The Dawn of Everything is full of examples illustrating the variability of human societies. I found myself taking copious notes as I read, imagining how I might recombine bits and pieces of our human past with ideas of my own into a new world that feels strange and new. Here are a few snippets, pieces of information about how very different societies from our past functioned, that give an idea of what I’m talking about:

  • …communities typically moved between three seasonal locations: permanent villages of multi-family lodge houses made up of perhaps 2,000 people; summer camps; and camps for the annual midwinter bison hunts. The basic village pattern was a circle divided into two exogamous moieties, sky and earth, with twenty-four clans in all, each of which had to be represented in any settlement or camp… .
  • In many cities, there is simply no evidence of either a class of administrators or any other sort of ruling stratum. In others, centralized power seems to appear and then disappear.
  • Living in an unusually bounteous environment, often occupying villages year-round, the indigenous peoples of California, for example, were notorious for their industry and, in many cases, near-obsession with the accumulation of wealth.
  • …the overall trend for 500 years or so before Europeans arrived was the gradual abandonment of maize and beans, which people had been growing in some cases for thousands of years, and a return to a foraging way of life.
  • Almost all these societies took pride in their ability to adopt children or captives – even from among those they considered the most benighted of their neighbors – and, through care and education, turn them into what they considered to be proper human beings.
  • …the giving of orders is representative as being almost as serious an outrage as the eating of human flesh.

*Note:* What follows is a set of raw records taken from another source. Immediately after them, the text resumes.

/-- Format Y (R154); `r` is the reserved field [42:32]. -/
structure FmtY where
  num : BitVec 8
  i : Bool
  a : BitVec 4
  r : BitVec 11
  imm : BitVec 32
deriving DecidableEq, Repr

/-- Format M (R154); `r1` is the reserved field [47:39], `r2` the reserved bit [32]. -/
structure FmtM where
  d : BitVec 4
  a : BitVec 4
  r1 : BitVec 9
  msk : BitVec 3
  size : BitVec 2
  sx : Bool
  r2 : Bool
  off : BitVec 32
deriving DecidableEq, Repr

/-- Format T (R154); `r` is the reserved field [35:0]. -/
structure FmtT where
  a : BitVec 4
  b : BitVec 4
  c : BitVec 4
  conv : BitVec 8
  r : BitVec 36
deriving DecidableEq, Repr

/-- Format X (R154). -/
structure FmtX where
  acc : Bool
  accum : Bool
  mode : Bool
  expk : Bool
  early : Bool
  strict : Bool
  passes : BitVec 2
  afmt : BitVec 4
  bfmt : BitVec 4
  sel : BitVec 4
  ga : BitVec 4
  gb : BitVec 4
  gk : BitVec 4
  astr : BitVec 12
  bstr : BitVec 12
deriving DecidableEq, Repr

/-- Format D (R154); `r1` is the reserved field [54:52], `r2` the reserved field [47:0]. -/
structure FmtD where
  acc : Bool
  r1 : BitVec 3
  a : BitVec 4
  r2 : BitVec 48
deriving DecidableEq, Repr

/-- Format L (R154); `r` is the reserved field [35:0]. -/
structure FmtL where
  d : BitVec 4
  a : BitVec 4
  op : BitVec 4
  ch : BitVec 2
  k : BitVec 5
  root : Bool
  r : BitVec 36
deriving DecidableEq, Repr

/-- Format G (R154); `r` is the reserved field [41:0]. -/
structure FmtG where
  a : BitVec 4
  b : BitVec 4
  fmt : BitVec 4
  sta : Bool
  dig : Bool
  r : BitVec 42
deriving DecidableEq, Repr

/-- The shared status codes of R17. -/
inductive Status where
  | ok | cancelled | timeout | targetIsolated | eccUncorrected | badDescriptor | outOfRange | accessLevel
  | busyStopClass | noSpace | fitExceeded | illegalEncoding | viReset | partialApplied | hung | linkDown
  | epochWaitTimeout | notFound | aborted | badValue | laceTimeout
deriving DecidableEq, Repr

/-- The extension flit of a remote packet (R274): its fields, and its reserved bits [7:6], [31:22] and [511:38]. -/
structure PacketExt where
  device : BitVec 6
  node : NodeId
  responder : BitVec 6
  rsv7 : BitVec 2 := 0
  rsv31 : BitVec 10 := 0
  rsv511 : BitVec 474 := 0
deriving DecidableEq, Repr

/-- A packet of the network: every field of the header of R251 (FLAGS.EXT tells whether `ext` is there), the extension
flit, and the payload as a little-endian number with one poison bit per payload byte (R250, R286). Machine/Wire.lean gives
its flits. -/
structure Packet where
  crc : BitVec 16
  route : BitVec 48
  address : BitVec 48
  dest : NodeId
  src : NodeId
  tag : BitVec 12
  cmd : BitVec 6
  length : BitVec 6
  bytes : BitVec 12
  conv : BitVec 8
  bulk : Bool
  poison : Bool
  flagsRsv : BitVec 5
  status : BitVec 8
  vi : BitVec 6
  part : BitVec 3
  priority : BitVec 2
  vc : BitVec 2
  entry : BitVec 5
  rsv : BitVec 38
  ext : Option PacketExt
  payload : Nat
  poisoned : Nat
deriving DecidableEq, Repr

/-- What a router or switch finds on the link by which a packet has come (R284, R285, R287): words corrected, whether a
header word was uncorrectable, and the payload words newly uncorrectable. -/
structure LinkErrors where
  corrected : Nat
  header : Bool
  words : List Nat
deriving DecidableEq, Repr

/-- A flit of a packet or a slot of a link frame (R250, R414): its 512 bits, and which of its 64-bit words are poisoned. -/
structure Flit where
  bits : BitVec 512
  marks : BitVec 8 := 0
deriving DecidableEq, Repr

/-- A requester of the dictionary (R439). -/
inductive Requester where
  | can (node : BitVec 8)
  | udp (address : BitVec 128) (port : BitVec 16)
  | mailbox (vi : ViId)
  | pf1
deriving DecidableEq, Repr

/-- An OAP message (R450): its header, and the `n` data bytes that follow as a little-endian number. -/
structure OapMsg where
  version : BitVec 2 := 1
  rsp : Bool := false
  cont : Bool := false
  type : BitVec 4
  tid : BitVec 8
  index : BitVec 16
  sub : BitVec 8
  status : BitVec 8 := 0
  length : BitVec 16
  n : Nat
  data : Nat
deriving DecidableEq, Repr

/-- A CAN frame as received (R455 to R457): extended or not, its identifier, FD or classical, its data bytes. -/
structure CanFrame where
  extended : Bool
  id : BitVec 29
  fd : Bool
  n : Nat
  data : Nat
deriving DecidableEq, Repr

/-- An Ethernet frame that is no OAP datagram, as far as the spec distinguishes them (R466). IPv4 addresses are written
as ::ffff:a.b.c.d. -/
inductive EthFrame where
  /-- an ARP or NDP request for an address -/
  | resolve (address : BitVec 128)
  /-- an ICMP or ICMPv6 echo request to an address -/
  | echo (address : BitVec 128) (n data : Nat)
  /-- a DHCPv4 offer of an address -/
  | offer (address : BitVec 32)
  /-- a DHCPv4 acknowledgement: address, prefix length, gateway -/
  | lease (address : BitVec 32) (pfx : Nat) (gateway : BitVec 32)
  /-- a fragmented datagram, a TCP segment, a datagram to another port, or anything else -/
  | other
deriving DecidableEq, Repr

/-- A Lacing message (R216, R217): an error status, or the lanes of the operation and the number of ROOT
members they come from (R232); integers of the second sweep are kept
modulo 2^96. -/
structure LaceMsg where
  err : Option Status := none
  op : Nat
  k : Nat
  roots : Nat := 0
  data : List Nat := []
deriving DecidableEq, Repr

/-- A lace beat (R215 to R217): its 16-bit tag and its 256 data bits. `roots` and `idle` are no bits of the beat: what the
spec gives no place for, the ROOT members behind a BCAST and the identity of a device without members (log entry 93). -/
structure LaceBeat where
  tag : BitVec 16
  data : BitVec 256
  roots : Nat := 0
  idle : Bool := false
deriving DecidableEq, Repr

/-- A link frame (R414 to R416): its 256 bytes as a little-endian number, and what its lace beat carries beside its bits
(log entry 93). Machine/Wire.lean reads and forms its fields. -/
structure Frame where
  bits : BitVec 2048
  roots : Nat := 0
  idle : Bool := false
deriving DecidableEq, Repr

/-- What the host answers to a request of the device (R397). -/
inductive HostEnd where
  | ok | unsupported | abort | poisoned | timeout
deriving DecidableEq, Repr

/-- Data that the host supplies to a step that reads host memory: its bytes as a little-endian number, and how the read
ends (R397). -/
structure HostData where
  data : Nat
  outcome : HostEnd
deriving DecidableEq, Repr

/-- How the PCIe link was lost (R402): a hot reset, a link disable, or loss of the data link. -/
inductive LinkLoss where
  | hotReset | disable | dataLink
deriving DecidableEq, Repr

/-- The scope of a reset sequence (R546); `failing`: isolated nodes of the cluster that fail the reset's test (R291). -/
inductive ResetScope where
  | device
  | partition (p : PartId)
  | cluster (c : ClusterId) (failing : List NodeId)
deriving DecidableEq, Repr

/-- A key or result that comes down to a tile: the channel, and what the last link did to it (R215): 1 a corrected error, 2 an
uncorrectable one. -/
structure LaceDown where
  ch : Chan
  upset : Nat := 0
deriving DecidableEq, Repr

/-- A partition whose forming or reset is complete, and its isolated nodes that fail the reset's test (R291). -/
structure PartUp where
  part : PartId
  failing : List NodeId := []
deriving DecidableEq, Repr

/-- What a boot stage finds at its end (R548, R551, R571): whether a copy of the persistent store passes its CRC, the two
flash images as little-endian numbers, failing Welt lanes (direction 0 west to east, 1 east to west, and physical lane),
tiles that fail their self-test, slices that fail theirs, eyelets that fail, links that fail as
receiving router (cluster, row, column) with the sender's port code, routers that fail (cluster, row, column), and stacks
that fail training. -/
structure BootFound where
  storeOk : Bool := true
  storeOldOk : Bool := true
  imageA : Nat := 0
  imageB : Nat := 0
  lanes : List (Nat × Nat) := []
  tiles : List Nat := []
  slices : List Nat := []
  eyelets : List Nat := []
  links : List (Nat × Nat × Nat × Nat) := []
  routers : List (Nat × Nat × Nat) := []
  failedStacks : List Nat := []
deriving DecidableEq, Repr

  • Not only did they dismantle all means of exercising coercive authority the moment the ritual season was over, they were also careful to rotate which clan or warrior clubs got to wield it: anyone holding sovereignty one year would be subject to the authority of others the next.
  • Dreams were treated as if they were commands, delivered either by one’s own souls or possibly, in the case of a particularly vivid or portentous dream, by some greater spirit.
  • While these products might not have been entirely novel, what the temples introduced was the principle of standardization: urban temple-factories were literally outputting products in uniform packages, with the houses of the gods guaranteeing purity and quality control.
  • Pretty much all the available evidence from Minoan Crete suggests a system of female political rule – effectively a theocracy of some sort, governed by a college of priestesses.
  • …Ancient Greek writers were well aware of the tendency for elections to throw up charismatic leaders with tyrannical pretensions. This is why they considered elections an aristocratic mode of political appointment, quite at odds with democratic principles; and why for much of European history the truly democratic way of filling offices was assumed to be by lottery.
  • …consider that just about anyone reading this book is likely to have first learned to read in classrooms, sitting in rows opposite a teacher, who follows a standard curriculum. This rather stern way of learning was itself a Sumerian invention… .

The Dawn of Everything is truly a feast. If you enjoy reading about why things are the way they are, you’ll find plenty to chew on here. And if you’re a worldbuilder, it may make you rethink, well… everything.